Did you use tap water or distilled. Mold may grow if you use tap


----------



## The Counselor (Jun 19, 2012)

I used distilled.


----------



## sbl212 (Jul 4, 2012)

:hmm:
that's all I gots


----------



## Mr.Cam (Jun 9, 2012)

I've been using the CI gels for about 2 years now. I've had mold issues with just one of the containers, normally they keep my boxes (50ct, 100ct) Rh about 68-70 consistently. Except when it gets warm I take them out cause it rises to above 73.

It shouldn't affect your smokes if you replaced it. Since May is only a couple months ago, are you sure it was mold? I've made the mistake before and it was just some tobacco that got into to gels


----------



## piperdown (Jul 19, 2009)

The Counselor said:


> I just noticed that a couple of the pieces of gel had some mold which I immediately threw away. My question would be is this normal? Is this because of the RH or the temperature or both? My temp has been steady at about 74-75 degrees with an RH of 65. I've had my humidor since May so its been about two months and I didn't really expect this. This may expedite my transition to heartfelt beads. Another question, will this affect my smokes? Any info would be appreciated. Regards.


Since you got rid of it fairly quickly your cigars should be fine if the rH stays stable and below 68.
I made the transition to beads years ago because I prefer absorbtion and release. With the gels you only get release.


----------



## volpow61 (May 22, 2012)

Yeah i bought 4 of them and 3 had that problem wasent shure if it mold or the gel dryin out?


----------



## The Counselor (Jun 19, 2012)

Mr.Cam said:


> I've been using the CI gels for about 2 years now. I've had mold issues with just one of the containers, normally they keep my boxes (50ct, 100ct) Rh about 68-70 consistently. Except when it gets warm I take them out cause it rises to above 73.
> 
> It shouldn't affect your smokes if you replaced it. Since May is only a couple months ago, are you sure it was mold? I've made the mistake before and it was just some *tobacco* that got into to gels


I hadn't thought about it being some tobacco.


----------



## The Counselor (Jun 19, 2012)

Now the question is do I buy HCM beads or heartfelt?


----------



## volpow61 (May 22, 2012)

it could be mold its an even white kind of dust on the crystals


----------



## volpow61 (May 22, 2012)

looked the same for 3 that i have


----------



## Q&A (Jun 9, 2012)

Hi, this is my first post and I am a total noob. 

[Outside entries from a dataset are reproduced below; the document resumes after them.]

/-! ## `setLink` -/

@[simp] theorem State.setLink_pending (l : Nat) (x : Link) : (s.setLink l x).pending = s.pending := rfl
@[simp] theorem State.setLink_now (l : Nat) (x : Link) : (s.setLink l x).now = s.now := rfl
@[simp] theorem State.setLink_islands (l : Nat) (x : Link) : (s.setLink l x).islands = s.islands := rfl
@[simp] theorem State.setLink_free (l : Nat) (x : Link) : (s.setLink l x).free = s.free := rfl
@[simp] theorem State.setLink_keySet (l : Nat) (x : Link) : (s.setLink l x).keySet = s.keySet := rfl
@[simp] theorem State.setLink_keyEff (l : Nat) (x : Link) : (s.setLink l x).keyEff = s.keyEff := rfl
@[simp] theorem State.setLink_ctrs (l : Nat) (x : Link) : (s.setLink l x).ctrs = s.ctrs := rfl
@[simp] theorem State.setLink_host (l : Nat) (x : Link) : (s.setLink l x).host = s.host := rfl
@[simp] theorem State.setLink_hostWr (l : Nat) (x : Link) : (s.setLink l x).hostWr = s.hostWr := rfl
@[simp] theorem State.setLink_msix (l : Nat) (x : Link) : (s.setLink l x).msix = s.msix := rfl
@[simp] theorem State.setLink_inflight (l : Nat) (x : Link) : (s.setLink l x).inflight = s.inflight := rfl
@[simp] theorem State.setLink_cmdNext (l : Nat) (x : Link) : (s.setLink l x).cmdNext = s.cmdNext := rfl
@[simp] theorem State.setLink_pow (l : Nat) (x : Link) : (s.setLink l x).pow = s.pow := rfl
@[simp] theorem State.setLink_board (l : Nat) (x : Link) : (s.setLink l x).board = s.board := rfl
@[simp] theorem State.setLink_rcv (l : Nat) (x : Link) : (s.setLink l x).rcv = s.rcv := rfl
@[simp] theorem State.setLink_ctxs (l : Nat) (x : Link) : (s.setLink l x).ctxs = s.ctxs := rfl
@[simp] theorem State.setLink_outHeld (l : Nat) (x : Link) : (s.setLink l x).outHeld = s.outHeld := rfl
@[simp] theorem State.setLink_latches (l : Nat) (x : Link) : (s.setLink l x).latches = s.latches := rfl
@[simp] theorem State.setLink_withheld (l : Nat) (x : Link) : (s.setLink l x).withheld = s.withheld := rfl
@[simp] theorem State.setLink_images (l : Nat) (x : Link) : (s.setLink l x).images = s.images := rfl
@[simp] theorem State.setLink_models (l : Nat) (x : Link) : (s.setLink l x).models = s.models := rfl
@[simp] theorem State.setLink_deltas (l : Nat) (x : Link) : (s.setLink l x).deltas = s.deltas := rfl
@[simp] theorem State.setLink_grammars (l : Nat) (x : Link) : (s.setLink l x).grammars = s.grammars := rfl
@[simp] theorem State.setLink_prefixes (l : Nat) (x : Link) : (s.setLink l x).prefixes = s.prefixes := rfl
@[simp] theorem State.setLink_regions (l : Nat) (x : Link) : (s.setLink l x).regions = s.regions := rfl
@[simp] theorem State.setLink_nextId (l : Nat) (x : Link) : (s.setLink l x).nextId = s.nextId := rfl
@[simp] theorem State.setLink_parts (l : Nat) (x : Link) : (s.setLink l x).parts = s.parts := rfl
@[simp] theorem State.setLink_pcs (l : Nat) (x : Link) : (s.setLink l x).pcs = s.pcs := rfl
@[simp] theorem State.setLink_sp (l : Nat) (x : Link) : (s.setLink l x).sp = s.sp := rfl
@[simp] theorem State.setLink_acc (l : Nat) (x : Link) : (s.setLink l x).acc = s.acc := rfl
@[simp] theorem State.setLink_spPoison (l : Nat) (x : Link) : (s.setLink l x).spPoison = s.spPoison := rfl
@[simp] theorem State.setLink_accPoison (l : Nat) (x : Link) : (s.setLink l x).accPoison = s.accPoison := rfl
@[simp] theorem State.setLink_stats (l : Nat) (x : Link) : (s.setLink l x).stats = s.stats := rfl
@[simp] theorem State.setLink_expStats (l : Nat) (x : Link) : (s.setLink l x).expStats = s.expStats := rfl
@[simp] theorem State.setLink_hbm (l : Nat) (x : Link) : (s.setLink l x).hbm = s.hbm := rfl
@[simp] theorem State.setLink_fw (l : Nat) (x : Link) : (s.setLink l x).fw = s.fw := rfl
@[simp] theorem State.setLink_t2 (l : Nat) (x : Link) : (s.setLink l x).t2 = s.t2 := rfl
@[simp] theorem State.setLink_t1x (l : Nat) (x : Link) : (s.setLink l x).t1x = s.t1x := rfl
@[simp] theorem State.setLink_t1Res (l : Nat) (x : Link) : (s.setLink l x).t1Res = s.t1Res := rfl
@[simp] theorem State.setLink_t1Map (l : Nat) (x : Link) : (s.setLink l x).t1Map = s.t1Map := rfl
@[simp] theorem State.setLink_t1Cache (l : Nat) (x : Link) : (s.setLink l x).t1Cache = s.t1Cache := rfl
@[simp] theorem State.setLink_t2x (l : Nat) (x : Link) : (s.setLink l x).t2x = s.t2x := rfl
@[simp] theorem State.setLink_quota (l : Nat) (x : Link) : (s.setLink l x).quota = s.quota := rfl
@[simp] theorem State.setLink_usage (l : Nat) (x : Link) : (s.setLink l x).usage = s.usage := rfl
@[simp] theorem State.setLink_hostT1 (l : Nat) (x : Link) : (s.setLink l x).hostT1 = s.hostT1 := rfl
@[simp] theorem State.setLink_drives (l : Nat) (x : Link) : (s.setLink l x).drives = s.drives := rfl
@[simp] theorem State.setLink_frames (l : Nat) (x : Link) : (s.setLink l x).frames = s.frames := rfl
@[simp] theorem State.setLink_tierOps (l : Nat) (x : Link) : (s.setLink l x).tierOps = s.tierOps := rfl
@[simp] theorem State.setLink_tierNext (l : Nat) (x : Link) : (s.setLink l x).tierNext = s.tierNext := rfl
@[simp] theorem State.setLink_fab (l : Nat) (x : Link) : (s.setLink l x).fab = s.fab := rfl
@[simp] theorem State.setLink_tum (l : Nat) (x : Link) : (s.setLink l x).tum = s.tum := rfl
@[simp] theorem State.setLink_idn (l : Nat) (x : Link) : (s.setLink l x).idn = s.idn := rfl
@[simp] theorem State.setLink_compo (l : Nat) (x : Link) : (s.setLink l x).compo = s.compo := rfl

/-! ## `setSess` -/

@[simp] theorem State.setSess_pending (k : Nat) (x : Sess) : (s.setSess k x).pending = s.pending := rfl
@[simp] theorem State.setSess_now (k : Nat) (x : Sess) : (s.setSess k x).now = s.now := rfl
@[simp] theorem State.setSess_islands (k : Nat) (x : Sess) : (s.setSess k x).islands = s.islands := rfl
@[simp] theorem State.setSess_free (k : Nat) (x : Sess) : (s.setSess k x).free = s.free := rfl
@[simp] theorem State.setSess_keySet (k : Nat) (x : Sess) : (s.setSess k x).keySet = s.keySet := rfl
@[simp] theorem State.setSess_keyEff (k : Nat) (x : Sess) : (s.setSess k x).keyEff = s.keyEff := rfl
@[simp] theorem State.setSess_ctrs (k : Nat) (x : Sess) : (s.setSess k x).ctrs = s.ctrs := rfl
@[simp] theorem State.setSess_host (k : Nat) (x : Sess) : (s.setSess k x).host = s.host := rfl
@[simp] theorem State.setSess_hostWr (k : Nat) (x : Sess) : (s.setSess k x).hostWr = s.hostWr := rfl
@[simp] theorem State.setSess_msix (k : Nat) (x : Sess) : (s.setSess k x).msix = s.msix := rfl
@[simp] theorem State.setSess_inflight (k : Nat) (x : Sess) : (s.setSess k x).inflight = s.inflight := rfl
@[simp] theorem State.setSess_cmdNext (k : Nat) (x : Sess) : (s.setSess k x).cmdNext = s.cmdNext := rfl
@[simp] theorem State.setSess_pow (k : Nat) (x : Sess) : (s.setSess k x).pow = s.pow := rfl
@[simp] theorem State.setSess_board (k : Nat) (x : Sess) : (s.setSess k x).board = s.board := rfl
@[simp] theorem State.setSess_rcv (k : Nat) (x : Sess) : (s.setSess k x).rcv = s.rcv := rfl
@[simp] theorem State.setSess_ctxs (k : Nat) (x : Sess) : (s.setSess k x).ctxs = s.ctxs := rfl
@[simp] theorem State.setSess_outHeld (k : Nat) (x : Sess) : (s.setSess k x).outHeld = s.outHeld := rfl
@[simp] theorem State.setSess_latches (k : Nat) (x : Sess) : (s.setSess k x).latches = s.latches := rfl
@[simp] theorem State.setSess_withheld (k : Nat) (x : Sess) : (s.setSess k x).withheld = s.withheld := rfl
@[simp] theorem State.setSess_images (k : Nat) (x : Sess) : (s.setSess k x).images = s.images := rfl
@[simp] theorem State.setSess_models (k : Nat) (x : Sess) : (s.setSess k x).models = s.models := rfl
@[simp] theorem State.setSess_deltas (k : Nat) (x : Sess) : (s.setSess k x).deltas = s.deltas := rfl
@[simp] theorem State.setSess_grammars (k : Nat) (x : Sess) : (s.setSess k x).grammars = s.grammars := rfl
@[simp] theorem State.setSess_prefixes (k : Nat) (x : Sess) : (s.setSess k x).prefixes = s.prefixes := rfl
@[simp] theorem State.setSess_regions (k : Nat) (x : Sess) : (s.setSess k x).regions = s.regions := rfl
@[simp] theorem State.setSess_nextId (k : Nat) (x : Sess) : (s.setSess k x).nextId = s.nextId := rfl
@[simp] theorem State.setSess_parts (k : Nat) (x : Sess) : (s.setSess k x).parts = s.parts := rfl
@[simp] theorem State.setSess_pcs (k : Nat) (x : Sess) : (s.setSess k x).pcs = s.pcs := rfl
@[simp] theorem State.setSess_sp (k : Nat) (x : Sess) : (s.setSess k x).sp = s.sp := rfl
@[simp] theorem State.setSess_acc (k : Nat) (x : Sess) : (s.setSess k x).acc = s.acc := rfl
@[simp] theorem State.setSess_spPoison (k : Nat) (x : Sess) : (s.setSess k x).spPoison = s.spPoison := rfl
@[simp] theorem State.setSess_accPoison (k : Nat) (x : Sess) : (s.setSess k x).accPoison = s.accPoison := rfl
@[simp] theorem State.setSess_stats (k : Nat) (x : Sess) : (s.setSess k x).stats = s.stats := rfl
@[simp] theorem State.setSess_expStats (k : Nat) (x : Sess) : (s.setSess k x).expStats = s.expStats := rfl
@[simp] theorem State.setSess_hbm (k : Nat) (x : Sess) : (s.setSess k x).hbm = s.hbm := rfl
@[simp] theorem State.setSess_fw (k : Nat) (x : Sess) : (s.setSess k x).fw = s.fw := rfl
@[simp] theorem State.setSess_t2 (k : Nat) (x : Sess) : (s.setSess k x).t2 = s.t2 := rfl
@[simp] theorem State.setSess_t1x (k : Nat) (x : Sess) : (s.setSess k x).t1x = s.t1x := rfl
@[simp] theorem State.setSess_t1Res (k : Nat) (x : Sess) : (s.setSess k x).t1Res = s.t1Res := rfl
@[simp] theorem State.setSess_t1Map (k : Nat) (x : Sess) : (s.setSess k x).t1Map = s.t1Map := rfl
@[simp] theorem State.setSess_t1Cache (k : Nat) (x : Sess) : (s.setSess k x).t1Cache = s.t1Cache := rfl
@[simp] theorem State.setSess_t2x (k : Nat) (x : Sess) : (s.setSess k x).t2x = s.t2x := rfl
@[simp] theorem State.setSess_quota (k : Nat) (x : Sess) : (s.setSess k x).quota = s.quota := rfl
@[simp] theorem State.setSess_usage (k : Nat) (x : Sess) : (s.setSess k x).usage = s.usage := rfl
@[simp] theorem State.setSess_hostT1 (k : Nat) (x : Sess) : (s.setSess k x).hostT1 = s.hostT1 := rfl
@[simp] theorem State.setSess_drives (k : Nat) (x : Sess) : (s.setSess k x).drives = s.drives := rfl
@[simp] theorem State.setSess_frames (k : Nat) (x : Sess) : (s.setSess k x).frames = s.frames := rfl
@[simp] theorem State.setSess_tierOps (k : Nat) (x : Sess) : (s.setSess k x).tierOps = s.tierOps := rfl
@[simp] theorem State.setSess_tierNext (k : Nat) (x : Sess) : (s.setSess k x).tierNext = s.tierNext := rfl
@[simp] theorem State.setSess_fab (k : Nat) (x : Sess) : (s.setSess k x).fab = s.fab := rfl
@[simp] theorem State.setSess_tum (k : Nat) (x : Sess) : (s.setSess k x).tum = s.tum := rfl
@[simp] theorem State.setSess_idn (k : Nat) (x : Sess) : (s.setSess k x).idn = s.idn := rfl
@[simp] theorem State.setSess_compo (k : Nat) (x : Sess) : (s.setSess k x).compo = s.compo := rfl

I only smoked a few cigars in my life but am now excited to pick up on this hobbie, so take my advice with a grain of salt! From reading posts hear at Puff (what a great forum BTW!) I learned that heartfelt beads work great. I just got a cigar sampler from CI that came with a glass-top humidor (which I am working on improving the seal of..). I use the 65% ones as this sems to be the RH most recommend.
One thing that I like is that you can buy the tube which take very little room in the humidor. 

I have a syringe that I use to hydrate the beads in the tube as the holes are very small, but I have been reading that you should be careful not to over-hydrate the beads as they loose their salt or something like that and become less efficient. Right now I put a sponge with water in a a Tupperware with the HF tube to let it soak the humidity slowly. If anyone has a better way of doing it please share.

Looking forward to learning more from everybody at the forum!!!!

PS: Unfortunately I can't post the link to the HF tubes that I have.


----------



## The Counselor (Jun 19, 2012)

Thank you Federico and welcome to the forum. I decided to go with heartfelt beads and will place an order this weekend. Regards.


----------